Liske, longtime host of the Flint Coney Resource site, says Flint-style sauce–originally made with ground beef heart, was first developed by Macedonian restaurateur Simion  (Sam) Petcieff Brayan in 1924 for his Flint’s Original Coney Island restaurant. 

Says Liske, “Brayan was the one who contracted with Koegel Meat Company to make the coney [hotdog] they still make today, also contracting with Abbott’s Meat company to make the sauce.” Abbott’s still makes Brayan’s 1919 sauce available to restaurants through Koegel. 
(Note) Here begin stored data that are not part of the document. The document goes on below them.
-- ==== Sys2Proof/Machine/Queue.lean ====
section
/-! DEFINITION. User queues: descriptors, kick words, packets, acceptance, deferred writes and parking (R379-R391, R488-R492). -/

namespace Sys2Proof.Machine

/-! ### Queues -/

/-- Queue `q`. -/
def State.queue (s : State) (q : Nat) : Queue := tget (Queue.init q) s.queues q

def State.setQueue (s : State) (q : Nat) (x : Queue) : State := { s with queues := tset s.queues q x }

def State.updQueue (s : State) (q : Nat) (f : Queue → Queue) : State := s.setQueue q (f (s.queue q))

/-- A queue enters ERROR with event 0x0601 (R379, R380, R383, R388) (DESIGN CHOICE, log 37). -/
def State.queueError (s : State) (q detail : Nat) : State :=
  let s := s.updQueue q (fun x => { x with state := 5, kickAt := none, waitAt := none, park := none, slot := false, kicks := [] })
  let f := s.free
  f.2.event 0x601 0 (some (s.queue q).ctx) 9 (f.1 % 65536) 0 0 detail 0

/-- A queue is PARKED with event 0x0602 (R391, R491). -/
def State.parkQueue (s : State) (q : Nat) (p : Park) (detail va : Nat) (onImage : Bool) : State :=
  let s := s.updQueue q (fun x => { x with state := 4, waitAt := none, park := some p, parkSince := s.tick, onImage := onImage, slot := false })
  let f := s.free
  f.2.event 0x602 0 (some (s.queue q).ctx) 9 (f.1 % 65536) 0 va detail 0

/-! ### The kick word (R379-R381) -/

/-- The kick word read as the queue is enabled: IDLE with its monitor armed, PARKED, or in ERROR. -/
def State.readKick (s : State) (q : Nat) : State :=
  let x := s.queue q
  match s.frontPage x.ctx x.kick true false with
  | (s, .error (.page va)) => (s.updQueue q (fun x => { x with unread := true })).parkQueue q (.page x.ctx va) 1 va false
  | (s, .error .link) => (s.updQueue q (fun x => { x with unread := true })).parkQueue q .link 1 x.kick false
  | (s, .error .busy) => s.updQueue q (fun x => { x with unread := true, state := 4, park := some .link, parkSince := s.tick })
  | (s, .error (.fail _)) => s.queueError q 7
  | (s, .ok p) =>
    match s.readHome p.tier p.pa 8 with
    | (s, none) => s.blockError (some x.ctx) p.tier p.pa p.va
    | (s, some bs) =>
      let w := natOfBytes bs
      s.updQueue q (fun x =>
        { x with state := 1, rp := w, pos := w, wp := w, unread := false, levels := [], kickAt := some (p.tier, p.pa), waitAt := none,
                 park := none, onImage := false, given := [], kicks := [] })

/-- A queue is enabled. -/
def State.enable (s : State) (q : Nat) : State :=
  if (s.queue q).en then s else (s.updQueue q (fun x => { x with en := true })).readKick q

/-- A queue is disabled: nothing more is parsed; writes that are deferred stay (R379, R396). -/
def State.disable (s : State) (q : Nat) : State :=
  s.updQueue q (fun x =>
    { x with en := false, state := 0, kickAt := none, waitAt := none, park := none, unread := false, levels := [], onImage := false, given := [], slot := false,
             kicks := [] })

/-- QUEUE_ENABLE (R379). -/
def execQueueEnable (q : Nat) (s : State) : Out := .next (if q < 1024 then s.enable q else s)

/-- QUEUE_DISABLE (R379, R396): in this model a packet is parsed in one step, so the next boundary is at once. -/
def execQueueDisable (q : Nat) (s : State) : Out := .next (if q < 1024 then s.disable q else s)

/-- A write of QD1 (R379): as a whole ignored where LOG2SIZE is out of range; LOG2SIZE and CTX only while EN was 0. A queue that another fetcher
is to parse leaves its slot (R389). -/
def State.writeQd1 (s : State) (q v : Nat) : State :=
  let log2 := bits v 4 0
  if log2 < 10 ∨ 24 < log2 then s
  else
    let s := s.updQueue q (fun x =>
      let x := { x with prio := bits v 7 5, fetcher := bits v 11 8, slot := x.slot && x.fetcher == bits v 11 8 }
      if x.en then x else { x with log2 := log2, ctx := bits v 23 12 })
    if bit v 24 then s.enable q else if (s.queue q).en then s.disable q else s

/-- QUEUE_DESCRIPTOR_WRITE (R379). -/
def execQueueDescriptorWrite (q : Nat) (reg : Fin 4) (v : BitVec 64) (s : State) : Out :=
  if 1024 ≤ q then .next s
  else if reg.val = 1 then .next (s.writeQd1 q v.toNat)
  else
    .next (s.updQueue q (fun x =>
      if x.en then x
      else if reg.val = 0 then { x with base := v.toNat }
      else if reg.val = 2 then { x with kick := v.toNat }
      else { x with rptr := v.toNat }))

/-- KICKQ_WRITE (R381): the alias writes the kick word. A write that meets a page fault waits for it (DESIGN CHOICE, log 55). -/
def execKickqWrite (q : Nat) (v : BitVec 64) (s : State) : Out :=
  let x := s.queue q
  if 1024 ≤ q then .next s
  else
    match s.frontWrite x.ctx x.kick (bytesOfNat 8 v.toNat) with
    | (s, none) => .next s
    | (s, some (.fail _)) => .next s
    | (s, some _) => .next { s with recWrites := s.recWrites ++ [⟨x.ctx, x.kick, bytesOfNat 8 v.toNat, false, none, false, 0, none⟩] }

/-- DOORBELL_NOTIFY (R380, R381): the fetcher reads the kick word; one that fell, or that passes RP by more than the ring, is an
error. -/
def execDoorbellNotify (q : Nat) (s : State) : Out :=
  let x := s.queue q
  match x.kickAt with
  | none => .next s
  | some (t, pa) =>
    match s.readHome t pa 8 with
    | (s, none) => .next (s.blockError (some x.ctx) t pa x.kick)
    | (s, some bs) =>
      let w := natOfBytes bs
      if w < x.wp ∨ x.rp + 2 ^ x.log2 < w then .next (s.queueError q 6)
      else .next (s.updQueue q (fun x =>
        { x with wp := w, state := (if x.state = 1 ∧ x.pos < w then 2 else x.state), kicks := if x.wp < w then x.kicks ++ [(s.now, w)] else x.kicks }))

/-! ### Reading packet words (R380, R388) -/

/-- Address of the `k`-th word from the place where a queue is parsing. -/
def Queue.wordAt (x : Queue) (k : Nat) : Nat :=
  match x.levels with
  | [] => x.base + 4 * ((x.pos + k) % 2 ^ x.log2)
  | l :: _ => l.addr + 4 * (l.pos + k)

/-- Words that are there to be parsed. -/
def Queue.avail (x : Queue) : Nat :=
  match x.levels with
  | [] => x.wp - x.pos
  | l :: _ => l.len - l.pos

/-- The fetcher has a word to parse. -/
def Queue.ready (x : Queue) : Bool := x.en && (x.state == 1 || x.state == 2) && decide (0 < x.avail)

/-- Words `k` to `k + n − 1` read. -/
def State.readWords (s : State) (q : Nat) (k : Nat) : Nat → State × Except Stop' (List Nat)
  | 0 => (s, .ok [])
  | n + 1 =>
    let x := s.queue q
    match s.frontRead x.ctx (x.wordAt k) 4 with
    | (s, .error e) => (s, .error e)
    | (s, .ok bs) =>
      match s.readWords q (k + 1) n with
      | (s, .ok w) => (s, .ok (natOfBytes bs :: w))
      | (s, .error e) => (s, .error e)

/-- A ring or buffer word cannot be read (R391, R437). -/
def State.wordStop (s : State) (q : Nat) (e : Stop') : State :=
  match e with
  | .page va => s.parkQueue q (.page (s.queue q).ctx va) 1 va false
  | .link => s.parkQueue q .link 1 0 false
  | .busy => s
  | .fail st => if st = stData then s else s.queueError q 7

/-- Type of the packet that a queue is to parse next, without an access. -/
def State.packetType (s : State) (q : Nat) : Option Nat :=
  let x := s.queue q
  if !x.ready then none
  else match s.frontRead x.ctx (x.wordAt 0) 4 with
    | (_, .ok bs) => some (natOfBytes bs / 2 ^ 24)
    | _ => none

/-! ### Writes in order (R382, R387, R492) -/

/-- One write of the front end made, or why it is not. -/
def State.makeWrite (s : State) (w : FrontWrite) : State × Option Stop' :=
  if w.add then s.frontAdd w.ctx w.va (natOfBytes w.bytes)
  else s.frontWrite w.ctx w.va (if w.stamp then bytesOfNat 8 s.tick ++ bytesOfNat 8 s.rtick else w.bytes)

/-- The writes of a list that can be made now, in order: made or dropped, each with its interrupt; the first that must wait holds
the rest back. -/
def runWrites (ok : FrontWrite → Bool) : List FrontWrite → State → State × List FrontWrite
  | [], s => (s, [])
  | w :: rest, s =>
    if !ok w then (s, w :: rest)
    else
      match s.makeWrite w with
      | (s, none) => runWrites ok rest (s.endWrite w)
      | (s, some (.fail st)) => runWrites ok rest ((s.dropWrite w.ctx w.va st).endWrite w)
      | (s, some _) => (s, w :: rest)

/-- Launches of a queue accepted before a place in the order that have not finished. -/
def State.launchesBefore (s : State) (q after : Nat) : Bool :=
  s.units.any (fun p => p.2.kind == 0 && decide (p.2.queue = some q) && decide (p.2.order < after) && p.2.open')

/-- Writes of RPTR that wait. -/
def State.flushRp (s : State) (q : Nat) : State :=
  let r := runWrites (fun _ => true) (s.queue q).rpWrites s
  r.1.updQueue q (fun x => { x with rpWrites := r.2 })

/-- RP is published (R382). -/
def State.publish (s : State) (q : Nat) : State :=
  (s.updQueue q (fun x =>
    { x with rp := x.pos, rpWrites := x.rpWrites ++ [⟨x.ctx, x.rptr, bytesOfNat 8 x.pos, false, none, false, 0, none⟩] })).flushRp q

/-- Deferred writes whose launches have finished (R387). -/
def State.flushDeferred (s : State) (q : Nat) : State :=
  let r := runWrites (fun w => !s.launchesBefore q w.after) (s.queue q).deferred s
  r.1.updQueue q (fun x => { x with deferred := r.2 })

/-- DEFERRED_WRITE_PERFORM (R387, R492): deferred writes are performed in packet order once the launches before them have finished. -/
def execDeferredWritePerform (q : Nat) (s : State) : Out :=
  .next ((s.flushRp q).flushDeferred q)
Gillie’s Coney Island, a 1985-opened restaurant in Mt. Morris, MI, is a keeper of the Flint-style Coney flame. The restaurant shared a large-volume recipe for Flint-style Coney Island chili in a Michigan Restaurant Association cookbook more than 20 years ago. I’m publishing that recipe with permission here, plus my own smaller-quantity, flavor-focused adaptation made with oil (or lard) instead of melted vegetable shortening, smoked Spanish paprika and granulated garlic. According to Liske, Gillie’s originally used beef heart for its chili, but switched to ground beef for the cookbook version, to make it easier for home cooks. The recipe comes very close to Brayan’s original.